::: The records :::

/-- R364, R365, R367: the head of the arbiter's queue is granted its class where the free units cover it, or would with the grants
of sunk tiles; else it waits. R377: a re-plan gives an island its next curve, or a die its next low rail, and logs one event. R79:
a shelf's limits are logged at each step in or out. R409 and R90: a scrub changes no byte, an uncorrected error poisons, and power
lost keeps the recorder alone of what the package held. R407: a reset leaves every tile idle, and the package is valid where both
signatures are and no image's version lies below the one stored. R410: each step of a shelf's limits, on entry and on exit, logs
one THERMAL. What an uncorrected SRAM error hits, what a new image changes and whether DRAM survives a reset are the model's
choices (logs 15, 67, 71, 117); so are the steps of the low rail at RAMP_VOLTAGE_STEP of a tile of the die (log 75) and DRAM that
reads as blank after a loss of power (log 5). COMPLETES (exec answers next, on conditions on state and operands alone):
`arbiterGrant`, `replan`, `thermal`, `sramScrubPass`, `uncorrectedError`, `packageReset`, `lossOfPower`, `rampVoltageStep`. -/
def Obligations.ArbiterAndPackage : Prop :=
  ∀ (s : State) (d : DieId) (t : TileId) (ts : List TileId) (c : BitVec 3) (curve : BitVec 128) (mv : Nat) (stack : Fin 8)
    (level : BitVec 2) (fixed : Option ErrSite) (b : Nat) (w : Nat) (tfail : BitVec 128) (ok : Bool),
    let free := s.cfg.budget - s.unitsHeld d
    let sunk := ((List.finRange 128).filter (fun u => dieOfTile u == d && (s.tile u).sunk)).foldl (fun a u => a + (s.tile u).units) 0
    let waits : Prop := (s.dies[d.val]).fifo = t :: ts ∧ (s.tile t).asks = some c ∧ ((s.tile t).st = .claimed → s.seize.st = .none)
    let granted : State → Prop := fun u => (u.tile t).grant = some c ∧ (u.dies[d.val]).fifo = ts ∧ sameMemory s u
        ∧ ((s.tile t).st = .claimed → (u.tile t).st = .running)
        ∧ ((s.tile t).st ≠ .claimed → (u.tile t).m.su.pc = (s.tile t).m.su.pc + 4 ∧ (u.tile t).m.su.wait = .no)
    let low := s.dies[d.val]
    (waits → classCost c ≤ free → completes (.arbiterGrant d) s (fun u => granted u
        ∧ ∀ v, v ≠ t → (u.tile v).grant = (s.tile v).grant))
    ∧ (waits → free < classCost c → classCost c ≤ free + sunk → completes (.arbiterGrant d) s (fun u => granted u
        ∧ ∀ v, v ≠ t → (s.tile v).sunk = false → (u.tile v).grant = (s.tile v).grant))
    ∧ (waits → free + sunk < classCost c → exec (.arbiterGrant d) s = .next s)
    ∧ (curveOk curve = true → completes (.replan (.island t curve)) s (fun u => u.eventSeq = s.eventSeq + 1
        ∧ (((u.tile t).isl.nextCurve.isSome = true) ∨ (u.tile t).isl.curve.setWidth 70 = curve.setWidth 70) ∧ sameMemory s u))
    ∧ (420 ≤ mv → mv ≤ 520 → completes (.replan (.low d mv)) s (fun u => (u.dies[d.val]).lowTarget = mv
        ∧ u.eventSeq = s.eventSeq + 1 ∧ (∀ v, u.tile v = s.tile v) ∧ sameMemory s u))
    ∧ completes (.thermal stack level) s (fun u => (u.shelves[stack.val]).hot = decide (1 ≤ level.toNat)
        ∧ (u.shelves[stack.val]).capped = decide (2 ≤ level.toNat) ∧ (∀ v, u.tile v = s.tile v) ∧ sameMemory s u
        ∧ (let hot := decide ((s.shelves[stack.val]).hot ≠ decide (1 ≤ level.toNat))
          let capped := decide ((s.shelves[stack.val]).capped ≠ decide (2 ≤ level.toNat))
          let e := fun (j : Nat) => SMap.get (⟨0, 0, 0, 0, 0⟩ : Event) u.events ((s.eventSeq.toNat + j) % 2 ^ 32 % 4096)
          u.eventSeq = s.eventSeq + BitVec.ofNat 32 (hot.toNat + capped.toNat)
            ∧ (hot = true → e 0 = ⟨evData 0 (stack.val + (decide (1 ≤ level.toNat)).toNat * 256), 0x03, srcShelf stack.val,
              s.eventSeq, s.fleet⟩)
            ∧ (capped = true → e hot.toNat = ⟨evData 0 (stack.val + (decide (2 ≤ level.toNat)).toNat * 256 + 512), 0x03,
              srcShelf stack.val, s.eventSeq + BitVec.ofNat 32 hot.toNat, s.fleet⟩)))
    ∧ completes (.sramScrubPass fixed) s (fun u => (∀ v, u.tile v = s.tile v) ∧ sameMemory s u
        ∧ u.eventSeq = if fixed.isSome = true then s.eventSeq + 1 else s.eventSeq)
    ∧ (regionOf (b * 64) = .dram → completes (.uncorrectedError (.dram b)) s (fun u => u.ms.poison.contains b = true
        ∧ (∀ v, u.tile v = s.tile v) ∧ sameMemory s u))
    ∧ (w < 524288 → completes (.uncorrectedError (.stash t w)) s (fun u => (u.tile t).m.stash.bad.contains w = true
        ∧ (u.tile t).m.f = (s.tile t).m.f ∧ sameMemory s u))
    ∧ (s.ms.l2.contains (w / 8) = true → completes (.uncorrectedError (.l2 w)) s (fun u => u.ms.bad.contains w = true
        ∧ (∀ v, u.tile v = s.tile v) ∧ sameMemory s u))
    ∧ completes (.uncorrectedError (.opcache t)) s (fun u => (u.tile t).oc = [] ∧ (u.tile t).m = (s.tile t).m ∧ sameMemory s u)
    ∧ completes (.uncorrectedError (.sram t w)) s (fun u => (u.tile t).m.f = (s.tile t).m.f ∧ sameMemory s u)
    ∧ completes (.packageReset tfail ok) s (fun u => (∀ v, (u.tile v).st = .idle) ∧ u.powered = true ∧ u.fw.fwMin = s.fw.fwMin
        ∧ u.fw.cfgMin = s.fw.cfgMin ∧ u.fw.valid = (ok && decide (s.fw.fwMin.toNat ≤ u.fw.fwver.toNat)
          && decide (s.fw.cfgMin.toNat ≤ u.fw.cfgver.toNat)) ∧ u.seize.st = .none ∧ (∀ k : Fin 128, tfail.getLsbD k.val = true → u.tfail.getLsbD k.val = true)
        ∧ ∀ a, regionOf a ≠ .dram → byteAt u.mem a = byteAt s.mem a)
    ∧ completes (.lossOfPower) s (fun u => u.powered = false ∧ u.events = s.events ∧ u.eventsMirror = s.eventsMirror
        ∧ u.mirror = s.mirror ∧ (∀ a, regionOf a = .dram → byteAt u.mem a = blankByte)
        ∧ ∀ a, regionOf a ≠ .dram → byteAt u.mem a = byteAt s.mem a)
    ∧ (low.lowMv < low.lowTarget → low.lowUntil.toNat ≤ s.fleet.toNat → (s.tile t).isl.reg = .idle → dieOfTile t = d →
        completes (.rampVoltageStep t) s (fun u => (u.dies[d.val]).lowMv = min (low.lowMv + 10) low.lowTarget
          ∧ (∀ v, u.tile v = s.tile v) ∧ sameMemory s u))

/-- R402 and R404: a port trains to x16 or x8 or goes down, and a port that goes down frees its locks; a lock is taken by reading
it and freed by writing 0. R403: the aperture reads and writes the memory points, and an access to a reserved address aborts; the
register window gives back the message registers, the status of a message (R405) and a tile's debug control word (R394). R10, R82
and R403: a register write stores its fields under its lock, and without it changes nothing but the recorder. The place of a level
entry is the model's reading (log 24). COMPLETES (exec answers next, on conditions on state and operands alone): `hostPortTrain`,
`hlockRead`, `hlockWrite`, `hostApertureAccess`, `registerWrite`. -/
def Obligations.HostPortSteps : Prop :=
  ∀ (s : State) (p : PortId) (lanes : BitVec 5) (n : BitVec 5) (v : W64) (off : Nat) (bs : List Byte) (q : BitVec 12) (o : BitVec 8)
    (d : BitVec 3) (l : LinkId) (e : BitVec 10) (lev : Level) (id : BitVec 16) (t : TileId),
    let x := s.ports[p.val]
    let y := fun (u : State) => u.ports[p.val]
    let up : Prop := s.portUp p = true ∧ s.fw.valid = true
    let reads := fun (o : Nat) (v : Nat) => completes (.hostApertureAccess p (.bar0 o)) s (fun u =>
      (y u).out = x.out ++ [bytesOfNat 8 v] ∧ (y u).abort = false ∧ (∀ w, u.tile w = s.tile w) ∧ sameMemory s u)
    let g := (s.tile t).dbg
    let i := lockNo n
    let pa := x.apbase.toNat + off
    let qc := setFld (s.qcbOf q) (64 * d.toNat) 64 v.toNat &&& qcbFields
    let pc := setFld (s.pcbOf o) (64 * d.toNat) 64 v.toNat &&& pcbFields
    let se : BitVec 16 := v.setWidth 16 &&& 0x80FF
    let word : Prop := pa % 8 = 0 ∧ off + 8 ≤ 2 ^ 36 ∧ regionOf pa = .dram ∧ s.ownerOf pa = none
    (lanes.toNat = 16 ∨ lanes.toNat = 8 ∨ lanes.toNat = 0 → completes (.hostPortTrain p lanes) s (fun u =>
        (y u).lanes = lanes.toNat ∧ (lanes = 0 → (y u).busy = false) ∧ sameMemory s u
          ∧ ∀ j : Fin 32, u.hlock[j.val] = if lanes = 0 ∧ x.lanes ≠ 0 ∧ s.hlock[j.val] = some p then none else s.hlock[j.val]))
    ∧ (s.portUp p = true → s.lockOpen i = true → completes (.hlockRead p n) s (fun u => sameMemory s u ∧ (y u).abort = false
        ∧ if s.hlock[i.val] = none ∨ s.hlock[i.val] = some p then u.hlock[i.val] = some p ∧ (y u).out = x.out ++ [bytesOfNat 8 1]
          else u.hlock = s.hlock ∧ (y u).out = x.out ++ [bytesOfNat 8 0]))
    ∧ (s.portUp p = true → s.lockOpen i = true → completes (.hlockWrite p n v) s (fun u => sameMemory s u ∧ if s.hlock[i.val] = some p ∧ v = 0
        then u.hlock[i.val] = none else u = s))
    ∧ (up → reads 0x2000 x.msga.toNat ∧ reads 0x2008 x.msgb.toNat ∧ reads 0x2018 (x.status.toNat + if x.busy then 2 ^ 63 else 0)
        ∧ reads (0x800000 + t.val * 0x10000) (g.dm.toNat + 2 * g.recording.toNat + 4 * g.hreq.toNat + 64 * (match g.hst with
          | .running => 0 | .liveHead => 1 | .replayHalt => 2 | .replaying => 3)))
    ∧ (up → x.wr = [] → off + 8 ≤ 2 ^ 36 → touches Region.isReserved pa 8 = true → completes (.hostApertureAccess p (.read off 8)) s (fun u =>
        (y u).abort = true ∧ u.eventSeq = s.eventSeq + 1 ∧ sameMemory s u))
    ∧ (up → word → x.wr = [] → touches Region.isReserved pa 8 = false → s.poisoned pa 8 = false →
        completes (.hostApertureAccess p (.read off 8)) s (fun u =>
          (y u).out = x.out ++ [bytesAt s.mem pa 8] ∧ (y u).abort = false ∧ sameMemory s u))
    ∧ (up → word → x.wr = [] → touches Region.isReserved pa 8 = false → touches Region.isShelf pa 8 = false → bs.length = 8 →
        s.inBarrier pa = false → s.ceilHolds pa = false → completes (.hostApertureAccess p (.write off bs)) s (fun u =>
          u.mem = putBytes s.mem pa bs ∧ ∀ a, a < pa ∨ pa + 8 ≤ a → byteAt u.mem a = byteAt s.mem a))
    ∧ (up → completes (.registerWrite p .msga v) s (fun u => (y u).msga = v ∧ (y u).msgb = x.msgb ∧ sameMemory s u)
        ∧ completes (.registerWrite p .msgb v) s (fun u => (y u).msgb = v ∧ (y u).msga = x.msga ∧ sameMemory s u)
        ∧ completes (.registerWrite p .apbase v) s (fun u => (y u).apbase = v &&& ~~~0xFFFFFFFFF#64 ∧ sameMemory s u))
    ∧ (s.portUp p = true → off + 8 ≤ 0x100000 → s.holds p 0 = true → completes (.registerWrite p (.upload off) v) s (fun u =>
        u.upload = putBytes s.upload off (bytesOfNat 8 v.toNat) ∧ sameMemory s u))
    ∧ (s.portUp p = true → off + 8 ≤ 0x100000 → s.holds p 0 = false → completes (.registerWrite p (.upload off) v) s (fun u =>
        u.upload = s.upload ∧ u.eventSeq = s.eventSeq + 1 ∧ sameMemory s u))
    ∧ (up → s.holds p 1 = false → completes (.registerWrite p (.queueCb q d) v) s (fun u => u.ms = s.ms
        ∧ u.eventSeq = s.eventSeq + 1 ∧ sameMemory s u))
    ∧ (up → s.holds p 1 = true → (SMap.wf 0 s.ms.qcb = true ∨ qc ≠ 0) → completes (.registerWrite p (.queueCb q d) v) s
        (fun u => u.qcbOf q = qc ∧ u.ms.pcb = s.ms.pcb ∧ sameMemory s u))
    ∧ (up → s.holds p 1 = true → (SMap.wf 0 s.ms.pcb = true ∨ pc ≠ 0) → completes (.registerWrite p (.poolCb o d) v) s
        (fun u => u.pcbOf o = pc ∧ u.ms.qcb = s.ms.qcb ∧ sameMemory s u))
    ∧ (up → s.holds p 2 = true → (SMap.wf 0 (s.links[l.val]).shadow = true ∨ se ≠ 0) → completes (.registerWrite p (.slot l e) v) s (fun u =>
        SMap.get 0 (u.links[l.val]).shadow e.toNat = se ∧ (u.links[l.val]).active = (s.links[l.val]).active
          ∧ sameMemory s u))
    ∧ (up → s.ceilHolds (s.levelAddr (levelIx lev) id.toNat) = false → s.ownerOf (s.levelAddr (levelIx lev) id.toNat) = none →
        completes (.registerWrite p (.levelCfg lev id) v) s (fun u => u.mem = putBytes s.mem (s.levelAddr (levelIx lev) id.toNat)
        (bytesOfNat 32 (setFld (s.levelEntry (levelIx lev) id.toNat) 112 16 v.toNat).toNat) ∧ ∀ w, u.tile w = s.tile w))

:::

* Work item *
As the answer, set down only the lines from the data above between the one holding "(capped = true" and the one holding "completes (.uncorrectedError (.sram", inclusive, exactly as they read.

* Written reply *
            ∧ (capped = true → e hot.toNat = ⟨evData 0 (stack.val + (decide (2 ≤ level.toNat)).toNat * 256 + 512), 0x03,
              srcShelf stack.val, s.eventSeq + BitVec.ofNat 32 hot.toNat, s.fleet⟩)))
    ∧ completes (.sramScrubPass fixed) s (fun u => (∀ v, u.tile v = s.tile v) ∧ sameMemory s u
        ∧ u.eventSeq = if fixed.isSome = true then s.eventSeq + 1 else s.eventSeq)
    ∧ (regionOf (b * 64) = .dram → completes (.uncorrectedError (.dram b)) s (fun u => u.ms.poison.contains b = true
        ∧ (∀ v, u.tile v = s.tile v) ∧ sameMemory s u))
    ∧ (w < 524288 → completes (.uncorrectedError (.stash t w)) s (fun u => (u.tile t).m.stash.bad.contains w = true
        ∧ (u.tile t).m.f = (s.tile t).m.f ∧ sameMemory s u))
    ∧ (s.ms.l2.contains (w / 8) = true → completes (.uncorrectedError (.l2 w)) s (fun u => u.ms.bad.contains w = true
        ∧ (∀ v, u.tile v = s.tile v) ∧ sameMemory s u))
    ∧ completes (.uncorrectedError (.opcache t)) s (fun u => (u.tile t).oc = [] ∧ (u.tile t).m = (s.tile t).m ∧ sameMemory s u)
    ∧ completes (.uncorrectedError (.sram t w)) s (fun u => (u.tile t).m.f = (s.tile t).m.f ∧ sameMemory s u)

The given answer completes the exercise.